Старик, не спуская с отца Поликарпа глаз, неловко еще раз поклонился, – теперь уже только ему одному.
– А что ты, собственно, хотел во мне увидеть? – спросил мужчина, сохраняя свое дружелюбие, но при этом как бы не совсем понимая старика; должно быть, хотел разгадать сам – кто это перед ним, с чем пришел. – Если как человек, – сказал он, продолжая, – так я такой же самый, как прочие… У меня даже имя родительское совсем простое, обыкновенное – Поликарп Васильевич…
Какое-то затруднение владело стариком.
– А вы, извиняйте… – проговорил он несмело. – Интересно мне знать… – Он замялся, ища слов, которые бы не обидели постояльца. – Священник вы настоящий, в сане, или – так, по обстоятельствам?
– Народ мне верит, а это – главное. Значит, в сане. А вообще – настоящий, – сказал мужчина. Глаза его глядели ясно и прямо, не тая чего-либо скрытого. Он взял из миски еще одну картофелину, покатал в пальцах, остужая, стал сдирать кожуру. – Рукоположен преосвященным Филаретом в одна тысяча восемьсот девяносто девятом году.
– Девять лет мне было, – произнесла хозяйка. – С восемьсот девяностого я.

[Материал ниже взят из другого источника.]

-- ==== Sys2Proof/Machine/Atomics.lean ====
section
/-! DEFINITION. Atomics at the home (R221 to R225, R274 to R278), delegated atomics and the completion queue
(R226 to R228, R279, R280), tentative stores (R281 to R284) and the braid cells of R350. -/

namespace Sys2Proof.Machine
open Sys2Proof

/-! ### Orders -/

/-- The order code of an ordered atomic (Table 13-7); 0 for an atomic in a stream. -/
def orderCode (f : LForm) : Nat := if f.mod2.toNat < 8 then 0 else f.mod.toNat

/-- The scope of an order code (Table 13-7), as Table 13-5 numbers scopes. -/
def orderScope (n : Nat) : Nat := (n - 1) % 5 + 2
/-- The release meaning of an order code. -/
def orderRel (n : Nat) : Bool := n != 0 && (n ≤ 5 || 11 ≤ n)
/-- The acquire meaning of an order code. -/
def orderAcq (n : Nat) : Bool := 6 ≤ n

/-- The stream of an atomic (R275): 0 where it is ordered. -/
def stepStream (f : LForm) : Nat := if f.mod2.toNat < 8 then f.mod.toNat else 0

/-- The form of a step operation. -/
def stepForm : OpKind → Option LForm
  | .atom f | .cas f | .red f | .atomr f | .tst f | .retract f | .tcommit f => some f
  | _ => none

/-- The order code of an operation. -/
def opOrder (o : Op) : Nat :=
  match o.kind with
  | .atom f | .cas f | .red f => orderCode f
  | _ => 0

/-! ### Steps -/

/-- The new word of an atomic (Table 13-6). -/
def newWord (op ty old y : Nat) : Nat :=
  match op with
  | 0 => if ty = 7 then (eachElt 7 (fun a b _ => bf16.add 0 a b) old y 0).1 else (nodeOp 0 ty old y).1
  | 1 => (nodeOp 1 ty old y).1
  | 2 => (nodeOp 2 ty old y).1
  | 3 => old &&& y
  | 4 => old ||| y
  | 5 => old ^^^ y
  | _ => y

/-- What a step writes at a word that holds `old` (R276, R277), if it writes. -/
def stepNew (k : OpKind) (a : Acc) (old : Nat) : Option Nat :=
  match k with
  | .atom f | .red f => some (newWord (f.mod2.toNat % 8) f.ty.toNat old (leNat a.data))
  | .cas _ => if old = leNat a.data then some (leNat a.data2) else none
  | _ => none

/-- The registers that a step's old value goes to: ATOM and CAS write D (R276, R277). -/
def stepWs (k : OpKind) (l old : Nat) : List RegW :=
  match k with
  | .atom f | .cas f => putReg false (wideTy f.ty) f.d.toNat l old
  | _ => []

/-- What an operation that bypasses L1 sends home before it leaves (R208): its word, and where it may take a cell
the whole doubleword, so that the former value is complete (R281). -/
def bypassFor (s : State) (b core : Nat) (a : Acc) : State :=
  if relaunchable s (braidOf s b) then bypassL1 s core (dwOf a.pa) 8 else bypassL1 s core a.pa a.size

/-- Poisoned bytes among a range of homed memory. -/
def memPoison (s : State) (pa n : Nat) : Bool := s.poison.any (fun a => pa ≤ a && a < pa + n)

/-- The step of access i of an atomic at its home (R221, R276, R277): the core's bytes of the word go first
(R208), the step sees the cells of other braids (R244), an acquire drops the snapshot. A poisoned word that
reaches a register kills the braid (R348). `merged`: it is a member of a merged group (R310). -/
def performStep (merged : Bool) (s : State) (b c core : Nat) (o : Op) (i : Nat) : State :=
  match o.accs[i]? with
  | none => s
  | some a =>
    let me := braidOf s b
    let s := braidCell (bypassFor s b core a) me (dwOf a.pa)
    let bs := memRead s.mem a.pa a.size
    let poison := memPoison s a.pa a.size
    let s := observe s (dwOf a.pa) (some me)
    let s := match stepNew o.kind a (leNat bs) with
      | some y => ownWrite s me a.pa (leBytes a.size y) poison
      | none => s
    let ws := stepWs o.kind a.lane (leNat bs)
    let s := noteStep s b c a.lane o.ret a.pa a.size merged
    let s := modCord s b c (fun x => modOp (writeOp x o ws) o.id (fun p => setAcc p i .done))
    let s := if orderAcq (opOrder o) && wide (orderScope (opOrder o)) then dropClean s core else s
    if poison && !ws.isEmpty then killBraid s b else s

/-- An atomic that is not performed (R225, R262): its destination receives 0 and a report is made. -/
def rejectStep (s : State) (b c : Nat) (o : Op) (i detail : Nat) : State :=
  match o.accs[i]? with
  | none => s
  | some a =>
    reportProt (modCord s b c (fun x => modOp (writeOp x o (stepWs o.kind a.lane 0)) o.id
      (fun p => setAcc p i (.rejected detail)))) b c o [a.lane] detail a.va

/-- The release of an ordered atomic at one access is to begin, and may (R230, R275): what its strand and its block did
before it is performed, as far as the core goes, and so is what the core had issued (R217). -/
def releaseBegins (s : State) (b c core : Nat) (o : Op) (a : Acc) : Bool :=
  match o.rel with
  | some cut => a.open_ && a.rel.isNone && wide (orderScope (opOrder o)) && corePerformed s core (braidOf s b) cut
      && !blocked s b c o a
  | none => false

/-- The release of access i of an ordered atomic begins: the core sends what it holds unpublished (R234, log 109). -/
def beginStep (s : State) (b c core o i : Nat) : State :=
  match opIn s b c o with
  | none => s
  | some op =>
    if (op.accs[i]?).any (releaseBegins s b c core op) then
      let s := sendRelease s core (orderScope (opOrder op))
      modCord s b c (fun x => modOp x o (fun p => { p with
        accs := p.accs.modify i (fun a => { a with rel := some (cutOf s core) }) }))
    else s

/-- Whether a step's release, if it has one, is complete (R275, R234). -/
def stepReleased (s : State) (b core : Nat) (o : Op) (a : Acc) : Bool :=
  match o.rel with
  | some _ => !wide (orderScope (opOrder o)) || a.rel.any (releaseDone s b core (orderScope (opOrder o)))
  | none => true

/-- The operations of a context that the ticket units released earlier and that still have a step at this word
(R303, R309): they go first. -/
def earlierReleased (s : State) (b order pa : Nat) : Bool :=
  let ctx (g : Nat) : Nat × Nat := ((gridOf s g).map (fun x => (x.part, x.ctx))).getD (0, 0)
  order != 0
    && s.blocks.any (fun x => ctx x.grid == ctx (braidOf s b).1 && x.cords.any (fun y => y.ops.any (fun p =>
        p.order != 0 && p.order < order && p.accs.any (fun e => e.open_ && dwOf e.pa == dwOf pa))))

/-- Whether access a of a step may leave its core (R235, R275, R302). -/
def stepReady (s : State) (b c core : Nat) (o : Op) (a : Acc) : Bool :=
  (match a.st with
    | .ready | .sent _ => true
    | _ => false)
    && o.released && !blocked s b c o a && stepReleased s b core o a && !earlierReleased s b o.order a.pa

/-- The word at which a step is recorded (Table 15-7): a cell step's is its doubleword. -/
def stepWord (o : Op) (a : Acc) : Nat := if onCell o.kind then dwOf a.pa else a.pa

/-- The replay of a step by a source of a context (R311): it waits as well where it is a foreign step for another
context that replays. -/
def replayAt (s : State) (b : Nat) (src : Source) (pa : Nat) (tst : Bool) : Replay :=
  match gridOfBlock s b with
  | some g =>
    if foreignHeld s (ctxKey g.part g.ctx) pa then .wait else replayStep s (ctxOf s g.part g.ctx) src pa tst
  | none => .go none

/-- The replay of an operation's step (R311). -/
def stepReplay (s : State) (b c : Nat) (o : Op) (a : Acc) : Replay :=
  replayAt s b (sourceOf s b c a.lane o.ret) (stepWord o a) (match o.kind with
    | .tst _ => true
    | _ => false)

/-- The entry that a replayed step meets (R311). -/
def meetEntry (s : State) (b : Nat) (used : Option Nat) : State :=
  match used, gridOfBlock s b with
  | some n, some g => useEntry s g.part g.ctx n
  | _, _ => s

/-- A step performed as the replay has it (R311, R312): `k` once its entry is met. -/
def replayed (s : State) (b c : Nat) (o : Op) (a : Acc) (k : State → State) : State :=
  match stepReplay s b c o a with
  | .diverge => diverged s b o.pc.toNat
  | .wait => s
  | .go used => k (meetEntry s b used)

/-- A step to a peer whose port is in recovery waits (R379). -/
def peerWaits (s : State) (a : Acc) : Bool :=
  match placeOf a.pa with
  | .peer i => reachPeer s i (a.pa % 2 ^ 44) == .waits
  | _ => false

/-- Why a peer rejects a step (R367, R378, R379): it is unreachable or lost with its ports, or the address lies outside
its populated windows. -/
def peerRejects (s : State) (a : Acc) : Option Nat :=
  match placeOf a.pa with
  | .peer i => (match reachPeer s i (a.pa % 2 ^ 44) with
    | .reject d => some d
    | _ => none)
  | _ => none

/-- The DETAIL with which ATOM, CAS, RED and TST end outside the module's memory (R225, R262): 9, but 7 or 8 where what
they addressed is no memory of a peer that can be reached (R378, R379; log 27). -/
def unhomedDetail (s : State) (a : Acc) : Nat := (peerRejects s a).getD 9

/-- A step may be performed now (R235, R275, R302, R311). -/
def stepGoes (s : State) (b c core : Nat) (o : Op) (a : Acc) : Bool :=
  stepReady s b c core o a && !peerWaits s a && stepReplay s b c o a != .wait

/-- The block's context follows a recorded order (R311). -/
def inReplay (s : State) (b : Nat) : Bool :=
  match gridOfBlock s b with
  | some g => followsLog (ctxOf s g.part g.ctx)
  | none => false

/-- The places of an operation's open accesses at a word. -/
def accsAt (o : Op) (pa : Nat) : List Nat :=
  (List.range o.accs.length).filter (fun i => match o.accs[i]? with
    | some a => a.open_ && a.pa == pa
    | none => false)

/-! ### Merging (R222, R223) -/

/-- The mergeable operations and types (Table 11-8). -/
def mergeOk (op ty : Nat) : Bool :=
  match op with
  | 0 => [1, 2, 3, 7].contains ty
  | 1 | 2 => [1, 2, 3].contains ty
  | 3 | 4 | 5 => ty == 0
  | _ => false

/-- What must agree in two requests that merge: operation and type; none for a request that never merges. -/
def mergeKey (k : OpKind) : Option (Nat × Nat) :=
  match k with
  | .atom f | .red f =>
    if f.mod2.toNat < 8 && mergeOk (f.mod2.toNat % 8) f.ty.toNat then some (f.mod2.toNat % 8, f.ty.toNat)
    else none
  | _ => none

/-- A run of accesses of one operation may go: each may leave its core, and in a replay the first meets its entry; those
after it, which no other cord's step separates from it, have theirs met by then or have none (R224, R310, R311). -/
def runGoes (s : State) (b c core : Nat) (o : Op) (is : List Nat) : Bool :=
  is.all (fun i => (o.accs[i]?).any (fun a => stepReady s b c core o a && !peerWaits s a))
    && is.head?.all (fun i => (o.accs[i]?).any (stepGoes s b c core o))

/-- Every access of an operation at a word may step: the lanes of one issue form one run (R224). A run of a
mergeable operation that follows a log goes lane by lane, since each of its steps is recorded (R310, R311). -/
def groupReady (s : State) (b c core : Nat) (o : Op) (pa : Nat) : Bool :=
  let goes (i : Nat) : Bool := (o.accs[i]?.map (fun a => stepGoes s b c core o a)).getD false
  let is := accsAt o pa
  if inReplay s b && (mergeKey o.kind).isSome then is.any goes else !is.isEmpty && runGoes s b c core o is

/-- One access of a run: performed, rejected, or the replay has diverged. -/
def runOne (merged : Bool) (s : State) (b c core : Nat) (o : Op) (i : Nat) : State :=
  match o.accs[i]? with
  | none => s
  | some a =>
    replayed s b c o a (fun s =>
      match placeOf a.pa with
      | .homed => performStep merged s b c core o i
      | .hole | .mgmt => rejectStep s b c o i 7
      | _ => unrelaunch (rejectStep s b c o i (unhomedDetail s a)) (braidOf s b))

/-- A member of a run: its block, its cord, its operation and the place of its access. -/
structure Member where
  b : Nat
  c : Nat
  o : Nat
  i : Nat
  deriving DecidableEq, Repr

/-- The step of one member of a run. -/
def runMember (merged : Bool) (s : State) (m : Member) : State :=
  match s.blocks[m.b]?, opIn s m.b m.c m.o with
  | some x, some p => runOne merged s m.b m.c x.core p m.i
  | _, _ => s

/-- The steps of some members, one after another, as one run of the arbiter's order (R221, R224); operations that
are then over complete. -/
def runMembers (s : State) (ms : List Member) : State :=
  (ms.map (fun m => (m.b, m.c, m.o))).eraseDups.foldl (fun s e => finishOp s e.1 e.2.1 e.2.2)
    (ms.foldl (runMember (1 < ms.length)) s)

/-- The members of an operation's run at a word, in ascending lane order (R224). -/
def opMembers (s : State) (b c o pa : Nat) : List Member :=
  match opIn s b c o with
  | some op => (accsAt op pa).map (fun i => { b := b, c := c, o := o, i := i })
  | none => []

/-- The run of an operation at a word (R224). Only the lanes of a mergeable operation are a merged group (R310). -/
def runGroup (s : State) (b c o pa : Nat) : State :=
  match opIn s b c o with
  | some op =>
    if (mergeKey op.kind).isSome then runMembers s (opMembers s b c o pa)
    else finishOp ((opMembers s b c o pa).foldl (runMember false) s) b c o
  | none => s

/-- The operations of the device, with their block and cord. -/
def allOps (s : State) : List (Nat × Nat × Op) :=
  s.blocks.zipIdx.flatMap (fun x => x.1.cords.zipIdx.flatMap (fun c => c.1.ops.map (fun o => (x.2, c.2, o))))

/-- The source key of a lane of a cord (R222): die and core, then slot, then lane. -/
def sourceKey (s : State) (b c lane : Nat) : Nat :=
  let x := sourceOf s b c 0 0
  (x.core * 64 + x.slot) * 64 + lane

/-- A list put in ascending order of a key; equal keys keep their order. -/
def sortByKey {α : Type} (key : α → Nat) (l : List α) : List α :=
  let rec insert (x : α) : List α → List α
    | [] => [x]
    | y :: t => if key y < key x then y :: insert x t else x :: y :: t
  l.foldr insert []
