-- ==== Sys2Proof/Machine/Engines.lean ====
section
/-! DEFINITION. The request engine (R161 to R164), the gather/scatter engine (R197 to R199) and the collective
engine (R193 to R196, R382). -/

namespace Sys2Proof.Machine
open Sys2Proof

/-! ### Request addresses (Table 8-3) -/

/-- A request address: global, or an offset in the window at a position. -/
inductive Side where
  | glob (va : Nat)
  | spad (pos off : Nat)
  deriving DecidableEq, Repr

/-- The address in a doubleword; none where a reserved bit is not 0. Bits 62..57 of a global address count as reserved, so
that they are REQ_FIELD (log 101, DESIGN CHOICE: R204 would have REQ_PROT for an address that is not canonical). -/
def sideOf (x : Nat) : Option Side :=
  if bits x 62 57 != 0 then none
  else if bit x 63 then (if bits x 56 26 != 0 then none else some (.spad (bits x 25 24) (bits x 23 0)))
  else some (.glob (bits x 56 0))

/-- The address n bytes on: global addresses wrap, offsets do not. -/
def Side.at_ (x : Side) (n : Nat) : Side :=
  match x with
  | .glob va => .glob ((va + n) % 2 ^ 64)
  | .spad pos off => .spad pos (off + n)

/-- A range of bytes lies in a window that the braid holds, if it is a scratchpad range. -/
def Side.fits (s : State) (b : Nat) (x : Side) (n : Nat) : Bool :=
  match x with
  | .glob _ => true
  | .spad pos off => (placeLocal s b pos off n).isSome

/-! ### What an engine reads and writes -/

/-- What an access of an engine finds: a missing translation, nothing yet, a protection error, or the bytes,
which of them are poisoned (none beyond the list), and the state after. -/
inductive EngGot where
  | need (va : Nat) (n : Need)
  | wait
  | bad
  | ok (bs : List Byte) (poison : List Bool) (s : State)

/-- The physical addresses of some virtual ones, or the first that its die has not translated. -/
def transAll (s : State) (b core : Nat) (n : Need) : List Nat → Except Nat (List Nat)
  | [] => .ok []
  | va :: vas =>
    match translate s b core va n with
    | none => .error va
    | some pa =>
      match transAll s b core n vas with
      | .ok pas => .ok (pa :: pas)
      | .error e => .error e

/-- n addresses from one on. -/
def addrs (va n : Nat) : List Nat := (List.range n).map (fun i => (va + i) % 2 ^ 64)

/-- Where some bytes of an engine are served: some are rejected, some wait, or all can be reached. -/
def reachAll (s : State) (b : Nat) (pas : List Nat) : Option Bool :=
  let rs := pas.map (fun pa => reachOf s b pa 1 false)
  if rs.any (fun r => match r with
    | .reject _ | .mgmt _ => true
    | _ => false) then none
  else some (rs.all (fun r => r != .waits))

/-- One physical byte read for a block's engine: what the ticket unit has staged for its braid (R248, R302), else the
byte at its home, or a free one where the module does not home it. -/
def engByte (s : State) (core b pa : Nat) : Byte × Bool × State :=
  if placeOf pa == .homed then
    match braidView s core b pa with
    | some x => (x.1, x.2, s)
    | none =>
      let x := homeRead s (some (braidOf s b)) pa
      (x.1, s.poison.contains pa, x.2)
  else
    let x := takeFree s
    (x.1.setWidth 8, false, x.2)

/-- Physical bytes read for a block's engine, each with its poison. -/
def engBytes (s : State) (core b : Nat) : List Nat → List Byte × List Bool × State
  | [] => ([], [], s)
  | pa :: pas =>
    let r := engByte s core b pa
    let rest := engBytes r.2.2 core b pas
    (r.1 :: rest.1, r.2.1 :: rest.2.1, rest.2.2)

/-- Some global addresses of an engine are not canonical: the request fails with REQ_PROT (R204). -/
def engFar (vas : List Nat) : Bool := vas.any (fun va => 2 ^ 57 ≤ va)

/-- The presence count of a line without what the request itself has raised (R158). -/
def othersPresence (s : State) (lines : List (Nat × Nat)) (b n : Nat) : Nat :=
  (((s.blocks[b]?).map (fun x => x.presence.getD n 0)).getD 0) - (lines.filter (fun e => e == (b, n))).length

– А документов на это не имею, показать не могу, – продолжал постоялец, как бы заранее предупреждая на тот случай, если его слов оказалось для старика мало и он повел бы свои расспросы дальше. Голос его был спокойный, ровный; должно быть, про документы свои ему приходилось объяснять часто, он полностью к этому привык и такие объяснения его нисколько не обижали. – Было, все было, да ничего не стало, – подчеркнуто сказал он через короткое промедление. – Имею одно слово мое. Можно ему верить, можно не верить, настаивать на сем не могу, это уж кому как пожелается. У кого как душа лежит.
– Как же не верить! – в некотором даже испуге и в готовности дать отпор, если бы вдруг нашлось обратное мнение, воскликнула хозяйка. – Для чего бы человеку такой обман на себя брать? Ни один обман не прощается, а уж такой – это и перед людьми, и перед господом грех страшный…
Ее лицо, которому платок, туго облегавший голову, оставлял узкую щель, было затемнено, света каганца у печи не хватало, чтобы сделать его видным, но глаза выступали и во мраке, блестели, и выражение их было различимо: в них, будто глубокая внутренняя болезнь, неостановимая, изо дня в день мучающая лихорадка, тлела прочно утвердившаяся скорбь, – та, что сразу же разлилась по женским глазам и лицам, как началась война, понесли по домам повестки, а вскоре – и другие бумажки, похоронные известия на сыновей, мужьев, братьев. Такая же печать лежала на лицах и остальных женщин, тех, что молча сидели на лавке, но у хозяйки ее выражение было особенно резким, полностью подавлявшим в ее лице всё. Вероятно, были на то причины, какая-то своя особая, отличающая ее от других женщин, судьба.